С Троекуровыми отношения графини со времени приезда Сусальцевых как бы совсем прекратились. Она не могла не заметить, что ее компания не приходилась по вкусу ни отцу, ни дочери; встречаясь с нею на прогулке, они холодно раскланивались и проходили мимо не останавливаясь. Сусальцев при этих встречах, как бы движимый невольным чувством почтения, скидал поспешно первый шляпу с головы и отвешивал им низкий поклон…
– Вы могли бы быть менее усердны в ваших учтивостях! – желчно отрезала ему однажды жена по этому случаю.
Он слегка покраснел.
– Что же, человек почтенный, – пролепетал он, – и девица дочь его опять…
– Такая же противная фуфыря, как он сам! – перебила она.
Он замолк.
– У тебя что-то с ними есть, Tony, – вмешалась графиня, – vous ne vous aimez pas, pourquoi47?
– Я к ним совершенно равнодушна, – уронила та в ответ с высокомерным и презрительным движением губ, – но имела la malchance48 внушить несчастную страсть одному жалкому господину, которого monsieur de Troekourof прочил в мужья своей царевне, и они мне вдвоем этого простить не могут.

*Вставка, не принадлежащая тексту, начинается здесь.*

theorem Slot.offerWrite_busChange {params : Params} {p : Port} {v : Byte} {d : Slot} {faulted : Bool}
    (hf : faulted = false → (d.offerWrite params p v).fault = none) :
    d.BusChange params faulted (d.offerWrite params p v).dev := by
  cases hr : d.device.desc.writeReg p with
  | none => rw [offerWrite_of_unrecognized hr]; exact .same
  | some r =>
    obtain ⟨h, hh⟩ := writeHandler_isSome (params := params) (v := v) hr
    have hoffer : d.offerWrite params p v = h := by simp [offerWrite, hr, hh]
    rw [hoffer] at hf ⊢
    exact .write v r h hh hf

/-- An access offered to every device changes each as its own handler does, or not at all after a fault. -/
theorem offerAll_eachTo {offer : Slot → Handled Slot} {R : Slot → Slot → Prop} {devs : List Slot} (hR : ∀ d, R d d)
    (h : ∀ d, ((offerAll offer devs).fault = none → (offer d).fault = none) → R d (offer d).dev) :
    EachTo R devs (offerAll offer devs).dev := by
  obtain hnone | ⟨pre, d, post, f, rfl, hpre, hd⟩ := offer_fault_cases offer devs
  · refine ⟨offerAll_dev_length offer devs, fun i d hi => ?_⟩
    rw [offerAll_of_no_fault hnone] at h ⊢
    exact ⟨(offer d).dev, by simp [hi], h d fun _ => hnone d (List.mem_of_getElem? hi)⟩
  · have hfault := (offerAll_of_fault (post := post) hd hpre).2
    refine ⟨offerAll_dev_length offer _, fun i e hi => ?_⟩
    obtain hdev | hdev := offerAll_dev_getElem? (offer := offer) hi
    · exact ⟨_, hdev, h e fun hno => absurd (hfault.symm.trans hno) (by simp)⟩
    · exact ⟨_, hdev, hR e⟩

/-- `t` is `s` after an operation of the CPU port whose handlers did `x`: the devices are replaced, a fault is recorded and ends the
operation in progress, and only the return paths change besides (rules R144, R146, R310). -/
structure State.Finishes (s : State) (x : Handled (List Slot)) (t : State) : Prop where
  devs : t.devs = x.dev
  params : t.params = s.params
  dbg : t.dbg = { s.dbg with fault := s.dbg.fault.or x.fault }
  eng : t.eng = s.eng
  phase : t.phase = if x.fault = none then s.phase else .idle
  hostIn : t.hostIn = s.hostIn
  callbackIn : t.callbackIn = s.callbackIn
  engineIn : t.engineIn = s.engineIn

theorem State.finishes_finishRead (s : State) (x : Handled (List Slot)) : s.Finishes x (s.finishRead x) := by
  cases hf : x.fault with
  | none => rw [finishRead_of_value hf]; exact ⟨rfl, rfl, by simp [hf], rfl, by simp [hf], rfl, rfl, rfl⟩
  | some f => rw [finishRead_of_fault hf]; exact ⟨rfl, rfl, by simp [hf], rfl, by simp [hf], rfl, rfl, rfl⟩

theorem State.finishes_finishWrite (s : State) (x : Handled (List Slot)) : s.Finishes x (s.finishWrite x) := by
  cases hf : x.fault with
  | none => rw [finishWrite_of_done hf]; exact ⟨rfl, rfl, by simp [hf], rfl, by simp [hf], rfl, rfl, rfl⟩
  | some f => rw [finishWrite_of_fault hf]; exact ⟨rfl, rfl, by simp [hf], rfl, by simp [hf], rfl, rfl, rfl⟩

/-- An operation that raises no fault and changes the devices to `devs`. -/
def Handled.silent (devs : List Slot) : Handled (List Slot) :=
  { dev := devs, value := none, fault := none }

theorem State.finishes_silent {s t : State} {devs : List Slot} {v : Option Byte}
    (h : t = { s with devs := devs, returns := { s.returns with cpu := v } }) : s.Finishes (Handled.silent devs) t := by
  subst h
  exact ⟨rfl, rfl, by simp [Handled.silent], rfl, by simp [Handled.silent], rfl, rfl, rfl⟩

/-- The operations of the CPU port: the four transactions, and the rows of the device registers. A BD_CMD_OTHER has one effect
whatever its byte, that of the row of a byte that is neither command (log 26). -/
theorem onCpuPort_cases {i : Instr} (h : onCpuPort i = true) :
    (∃ a, i = .memRd a) ∨ (∃ a v, i = .memWr a v) ∨ (∃ p, i = .ioRd p) ∨ (∃ p v, i = .ioWr p v) ∨
      (∃ dev r, i = readRow dev r) ∨ ∃ dev v r, ∀ s, exec i s = exec (writeRow dev v r) s := by
  cases i with
  | memRd a => exact .inl ⟨a, rfl⟩
  | memWr a v => exact .inr (.inl ⟨a, v, rfl⟩)
  | ioRd p => exact .inr (.inr (.inl ⟨p, rfl⟩))
  | ioWr p v => exact .inr (.inr (.inr (.inl ⟨p, v, rfl⟩)))
  | serIn dev => exact .inr (.inr (.inr (.inr (.inl ⟨dev, .serIn, rfl⟩))))
  | serReady dev => exact .inr (.inr (.inr (.inr (.inl ⟨dev, .serReady, rfl⟩))))
  | bdDataRd dev => exact .inr (.inr (.inr (.inr (.inl ⟨dev, .bdData, rfl⟩))))
  | bdStatus dev => exact .inr (.inr (.inr (.inr (.inl ⟨dev, .bdStatus, rfl⟩))))
  | serOut dev v => exact .inr (.inr (.inr (.inr (.inr ⟨dev, v, .serOut, fun _ => rfl⟩))))
  | tmrCount dev v => exact .inr (.inr (.inr (.inr (.inr ⟨dev, v, .tmrCount, fun _ => rfl⟩))))
  | tmrControl dev v => exact .inr (.inr (.inr (.inr (.inr ⟨dev, v, .tmrControl, fun _ => rfl⟩))))
  | bdDataWr dev v => exact .inr (.inr (.inr (.inr (.inr ⟨dev, v, .bdData, fun _ => rfl⟩))))
  | bdLba0 dev v => exact .inr (.inr (.inr (.inr (.inr ⟨dev, v, .bdLba0, fun _ => rfl⟩))))
  | bdLba1 dev v => exact .inr (.inr (.inr (.inr (.inr ⟨dev, v, .bdLba1, fun _ => rfl⟩))))
  | bdLba2 dev v => exact .inr (.inr (.inr (.inr (.inr ⟨dev, v, .bdLba2, fun _ => rfl⟩))))
  | bdLba3 dev v => exact .inr (.inr (.inr (.inr (.inr ⟨dev, v, .bdLba3, fun _ => rfl⟩))))
  | bdCmdReadSector dev => exact .inr (.inr (.inr (.inr (.inr ⟨dev, 0x20#8, .bdCmd, fun _ => rfl⟩))))
  | bdCmdWriteSector dev => exact .inr (.inr (.inr (.inr (.inr ⟨dev, 0x30#8, .bdCmd, fun _ => rfl⟩))))
  | bdCmdOther dev v => exact .inr (.inr (.inr (.inr (.inr ⟨dev, 0x00#8, .bdCmd, fun _ => rfl⟩))))
  | _ => cases h
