-- ==== Sys2Proof/Safety.lean ====
section
/-! DEFINITION. What holds in every safe run, in the terms statements use: the invariants of 10_state.md R28, the stream
position, the order of event offsets (20_memory.md R43), the progress measure (41_synchronizer.md R75), and the form of a
frame type's rule (45_frames_short_preamble.md). -/

namespace Sys2Proof.Machine

/-- The configuration registers hold a catalog entry in the running and the closed phase (R17). -/
abbrev State.cfgInv (s : State) : Prop := s.st.running = true ∨ s.st = .streamClosed → s.configured = true

/-- R28 (a): LEN ≤ N while running. -/
abbrev State.lenInv (s : State) : Prop := s.st.running = true → s.len ≤ s.n

/-- R28 (b): in CANDIDATE, VALIDATING and EMITTING the buffer holds a whole frame whose header matches, and in EMITTING its
checksum was found equal. -/
abbrev State.candidateInv (s : State) : Prop :=
  (s.st = .candidate ∨ s.st = .validating ∨ s.st = .emitting → s.n ≤ s.len ∧ s.hdrMatch = true) ∧
  (s.st = .emitting → s.calcReg = s.rxReg)

/-- In VALIDATING and EMITTING, CALC and RX are what CHECK computes from the frame at the head (R80, R88). -/
abbrev State.checkedInv (s : State) : Prop :=
  s.st = .validating ∨ s.st = .emitting →
    s.span.map (familyChecksum s.cfg.fam) = some s.calcReg ∧ s.checksumField = some s.rxReg

/-- R28 (c): LEN = 0 outside the running phase. -/
abbrev State.emptyInv (s : State) : Prop := s.st.running = false → s.buf = []

/-- R28 (f): EOS is in EVQ exactly in STREAM_CLOSED, once and last. -/
abbrev State.eosInv (s : State) : Prop :=
  if s.st = .streamClosed then s.evq.getLast? = some .eos ∧ Event.eos ∉ s.evq.dropLast else Event.eos ∉ s.evq

/-- R26: the event held for the sink is the newest of EVQ. -/
abbrev State.pendingInv (s : State) : Prop := s.pending = none ∨ s.pending = s.evq.getLast?

/-- The invariant of the machine (R28, R80, R26). -/
abbrev State.Inv (s : State) : Prop :=
  s.cfgInv ∧ s.lenInv ∧ s.candidateInv ∧ s.checkedInv ∧ s.emptyInv ∧ s.eosInv ∧ s.pendingInv

/-- The registers and LEN are those the internal operations are defined for: a catalog entry (R17), and LEN ≤ CAP (R34). -/
abbrev State.InSpec (s : State) : Prop := s.configured = true ∧ s.len ≤ s.cap

/-- The four bytes at the head are the configured header (R52), byte by byte. -/
abbrev State.headerStands (s : State) : Prop :=
  s.bufByte 0 = some s.cfg.pre0 ∧ s.bufByte 1 = some s.cfg.pre1 ∧
    s.bufByte 2 = some s.cfg.mark0 ∧ s.bufByte 3 = some s.cfg.mark1

/-- The first PRE[0] byte of the buffer stands at offset `k` (R10). -/
abbrev State.firstPreambleAt (s : State) (k : Nat) : Prop :=
  s.bufByte k = some s.cfg.pre0 ∧ ∀ j < k, s.bufByte j ≠ some s.cfg.pre0

/-- The stream offset of the next byte to be pushed, BASE + LEN (R20, R28 (d)). -/
def State.position (s : State) : Offset := s.base + BitVec.ofNat 64 s.len

/-- The `off` fields of the FRAME events, in order. -/
def frameOffsets : List Event → List Nat
  | [] => []
  | .frame _ off _ _ :: es => off.toNat :: frameOffsets es
  | .syncLoss _ _ _ _ _ :: es => frameOffsets es
  | .eos :: es => frameOffsets es

/-- The `off` fields of the FRAME and SYNCLOSS events, in order (R43). -/
def eventOffsets : List Event → List Nat
  | [] => []
  | .frame _ off _ _ :: es => off.toNat :: eventOffsets es
  | .syncLoss _ off _ _ _ :: es => off.toNat :: eventOffsets es
  | .eos :: es => eventOffsets es

/-- R28 (e) and R43: FRAME offsets lie at least N apart and N below BASE; all offsets rise and lie at or below BASE. -/
abbrev State.offsetsInv (s : State) : Prop :=
  (frameOffsets s.evq).Pairwise (fun a b => a + s.n ≤ b) ∧ (∀ a ∈ frameOffsets s.evq, a + s.n ≤ s.base.toNat) ∧
  (eventOffsets s.evq).Pairwise (fun a b => a ≤ b) ∧ (∀ a ∈ eventOffsets s.evq, a ≤ s.base.toNat)

/-- How far ST is on the way from a header match to the verdict. -/
def St.stage : St → Nat
  | .candidate => 1
  | .validating => 2
  | .emitting => 3
  | .searching | .streamClosed | .cfgFailed | .unreset => 0

/-- An upper bound on the internal operations still to come (R75): 4 (LEN - N + 1) at most, 0 when idle. -/
def State.work (s : State) : Nat := if s.busy then 4 * (s.len + 1 - s.n) - s.st.stage else 0

/-- The stream bytes at offsets `pos` to `pos + N - 1` are a valid frame of type `t` with payload `payload` (R158). -/
def ValidFrameAt (t : FrameType) (r : RefSpanLo) (payload : List Byte) (bs : List Byte) (pos : Nat) : Prop :=
  payload.length = t.payloadLen ∧ (bs.drop pos).take t.size = buildFrame t r payload

/-- The N bytes at the head of the buffer pass the header test and the checksum test of the configuration. -/
def State.headValid (s : State) : Prop :=
  s.hdrMatch = true ∧ ∃ span rx, s.span = some span ∧ s.checksumField = some rx ∧ familyChecksum s.cfg.fam span = rx

/-- The rule of one frame type (R112 to R128) with its constants spelled out: `cfg` what RESET loads for it, `size` its N, `spanLo` its
SPAN_LO, `sum` its checksum function. From ST = SEARCHING with the frame at the head and no event pending, the instruction,
and the operations it is made of, answer the state after EMIT if the checksum over BUF[SPAN_LO..N-3] is the checksum field,
and the state after SLIDE otherwise. -/
def FrameRule (make : List Byte → Half → Instr) (cfg : State → PacketDefinition) (size : Nat) (spanLo : State → Nat)
    (sum : List Byte → Half) : Prop :=
  ∀ (s : State) (payload : List Byte) (chk : Half),
    s.cfg = cfg s → s.st = .searching → s.pending = none → s.len ≤ 2 * size → payload.length = size - 6 →
    s.buf.take size =
      [(cfg s).pre0, (cfg s).pre1, (cfg s).mark0, (cfg s).mark1] ++ (payload ++ [hiByte chk, loByte chk]) →
    let computed := sum ((s.buf.take (size - 2)).drop (spanLo s))
    let frame := Event.frame (cfg s).idx s.base payload chk
    let loss := Event.syncLoss .checksumMismatch s.base (BitVec.ofNat 9 size) computed chk
    let emitted := { s with
      buf := s.buf.drop size, base := s.base + BitVec.ofNat 64 size, lost := false
      calcReg := computed, rxReg := chk, evq := s.evq ++ [frame], pending := some frame }
    let slid := { s with
      buf := s.buf.drop 1, base := s.base + 1, lost := true
      calcReg := computed, rxReg := chk, evq := s.evq ++ [loss], pending := some loss }
    (computed = chk → exec (make payload chk) s = .next emitted) ∧
    (computed ≠ chk → exec (make payload chk) s = .next slid) ∧
    (s.resetPresented = false → runOps (if computed = chk then 4 else 3) s = exec (make payload chk) s)

end Sys2Proof.Machine
end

– Вы его знаете? – быстро обернулась графиня к Сусальцеву.
– Кого это-с? – спросил недоумело тот.
– A вот этого, которого жена ваша называет «жалким господином».
– Знаю-с, – широко осклабился он.
– И что же он, в самом деле жалкий?
– Ничего не «жалкий», – возразил он, самодовольно встряхивая плечом, – весьма даже благоприличный, по-моему, и вполне комильфотный молодой человек… A, впрочем, как вам известно, ваши женские вкусы с нашими редко когда сходятся.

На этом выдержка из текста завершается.